Adopt a lightweight frontier-eval tier — NOT a new framework. Use existing vitest with two conventions:

  1. Mark frontier tests explicitly. Use describe.todo("frontier: ...") or it.fails("frontier: ...") with a comment explaining the capability bet the test represents.
  2. Ship with ~30% pass rate expectation. A frontier test that reliably passes gets promoted to launch-quality. One that reliably fails gets kept until we make a capability bet that requires it.
  3. No CI gating. Frontier tests run locally and in the biweekly parallelization audit, but they do NOT block deploys. Pre-deploy gate only looks at regression + launch-quality tests.

Seed with three tests:

  • frontier: Ascend Tech Lead can complete a 10-step Kahuna audit in <60s end-to-end (capability bet: long agent chains stay coherent)
  • frontier: Opus 4.7 parses a 50k-token PRD into structured tasks without hallucinating IDs (capability bet: long-context extraction fidelity)
  • frontier: llm_invoke with glm-4.7 matches Sonnet within 5% on bulk ICP classification (capability bet: economy tier is real)

Non-goals

  • No new test framework.
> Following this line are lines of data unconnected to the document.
/-! ### The end of an event -/

/-- R164 to R166, R173 to R176: what the end of an event, `settle` in the statements below, does. A held
selection whose kind is still pending stays; else one is made where the writer is free, of the first source
after the last served that has a kind pending, and of the first of its kinds, in the orders of R165. That a
fresh selection is only held then, its write starting by RECORD_WRITE_START though it fits, is the model's
choice (log 14), and so is that the condition is evaluated once, at the end of the event (log 15). The
condition is the disjunction of THRESHOLD, AGE and STALL; its change to true is counted and, with word
enable, forms the waiting word, whose reason flags are the parts that hold. ATTN_N follows the condition and
line enable. The age timer's expiry makes AGE true. The kinds stand in the mask in the order of chapter
11.1, PAD never. `evaluate` is the evaluation of the condition alone. -/
def Obligations.EventsEndInSelectionAndAttention : Prop :=
  let slots (a b : Nat) : List RecSource :=
    ((List.finRange 12).filter fun i => decide (a ≤ i.val ∧ i.val < b)).map RecSource.slot
  let evaluated (s t : State) : Prop :=
    let a := s.attention
    let b := t.attention
    let w := t.writer
    let records := s.writer.list.filter fun p => kindInMask a.mask p.kind
    let threshold : Prop := a.threshold ≤ records.length
    let age : Prop := a.delay ≠ 0 ∧ a.age = .expired
    let stall : Prop := a.mask.getLsbD 5 = true ∧ (w.broken = true ∨
      ∃ sel, w.selection = some sel ∧ w.inFlight = none ∧ w.fits sel.length = false)
    (b.condition = true ↔ threshold ∨ age ∨ stall) ∧
    (b.condition = true ∧ a.condition = false → b.count = a.count + 1 ∧
      (a.wordEnable = false → b.waiting = a.waiting) ∧
      (a.wordEnable = true → ∃ word, b.waiting = some word ∧ word.addr = a.address ∧
        word.seq = s.writer.seq - 1 ∧ word.records = s.writer.list.length ∧
        word.count = a.count + 1 ∧ (word.reasons.getLsbD 0 = true ↔ threshold) ∧
        (word.reasons.getLsbD 1 = true ↔ age) ∧ (word.reasons.getLsbD 2 = true ↔ stall))) ∧
    (b.condition = false ∨ a.condition = true → b.count = a.count ∧ b.waiting = a.waiting) ∧
    (attnAsserted t = true ↔ b.condition = true ∧ a.lineEnable = true ∧ s.porst = false)
  (∀ s : State, evaluated s (settle s) ∧ SameButSettled s (settle s) ∧
    (∀ sel, s.writer.selection = some sel → sel.kind ∈ pendingKinds s sel.source →
      (settle s).writer = s.writer) ∧
    ((∀ sel, s.writer.selection = some sel → sel.kind ∉ pendingKinds s sel.source) →
      (s.writer.inFlight = none ∧ s.writer.abandoned = none ∧ s.writer.ring ≠ none ∧
        s.writer.broken = false →
        (∀ before src after kind kinds, sourcesAfter s.writer.lastSource = before ++ src :: after →
          (∀ q ∈ before, pendingKinds s q = []) → pendingKinds s src = kind :: kinds →
          (settle s).writer = { s.writer with
            selection := some ⟨src, kind, recordLength s src kind⟩, lastSource := src }) ∧
        ((∀ q, pendingKinds s q = []) →
          (settle s).writer = { s.writer with selection := none })) ∧
      (s.writer.inFlight ≠ none ∨ s.writer.abandoned ≠ none ∨ s.writer.ring = none ∨
        s.writer.broken = true → (settle s).writer = { s.writer with selection := none }))) ∧
  (∀ s : State, evaluated s (evaluate s) ∧ SameButSettled s (evaluate s) ∧
    (evaluate s).writer = s.writer) ∧
  (∀ (s : State) (e : BitVec 48), s.attention.age = .running e → reached s.us e = true →
    let t := evaluate { s with attention := { s.attention with age := .expired } }
    exec .ageTimerExpiry s = .next t ∧ (s.attention.delay ≠ 0 → t.attention.condition = true)) ∧
  sourcesAfter .status = slots 0 12 ++ [.status] ∧
  (∀ i : SlotId,
    sourcesAfter (.slot i) = slots (i.val + 1) 12 ++ .status :: slots 0 (i.val + 1)) ∧
  (∀ s : State, pendingKinds s .status = (if s.decoder.statusPending then [.status] else []) ∧
    ∀ i : SlotId,
      let sl := s.slot i
      pendingKinds s (.slot i) =
        (if sl.flags ≠ 0 then [RecordKind.event] else []) ++ (if sl.progressPending then [.progress] else []) ++
        (if sl.scanPending then [.scan] else []) ++ (if sl.verdictPending then [.verdict] else [])) ∧
  ∀ mask : BitVec 6,
    ([.verdict, .scan, .progress, .event, .status, .pad] : List RecordKind).map (kindInMask mask) =
      [mask.getLsbD 0, mask.getLsbD 1, mask.getLsbD 2, mask.getLsbD 3, mask.getLsbD 4, false]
Plain vitest.
  • No separate CI run for frontier tier.
  • No automated promotion from frontier → launch-quality. Manual, deliberate.

Consequences

Positive

  • Forward-looking signal with near-zero infrastructure cost.
  • When a frontier test starts passing, we know a feature just became viable.
  • Codifies capability bets so they don’t live only in Mishaal’s head.

Negative

  • Requires discipline to add frontier tests when making capability bets. If we stop writing them, this tier decays.

Implementation

One commit adding test/frontier/ directory with the three seed tests described above. ~2 hours of work. Part of the 2-week consolidation sprint preceding ADR-016 Phase 1 (per the V5 engineering plan discussion on 2026-04-22).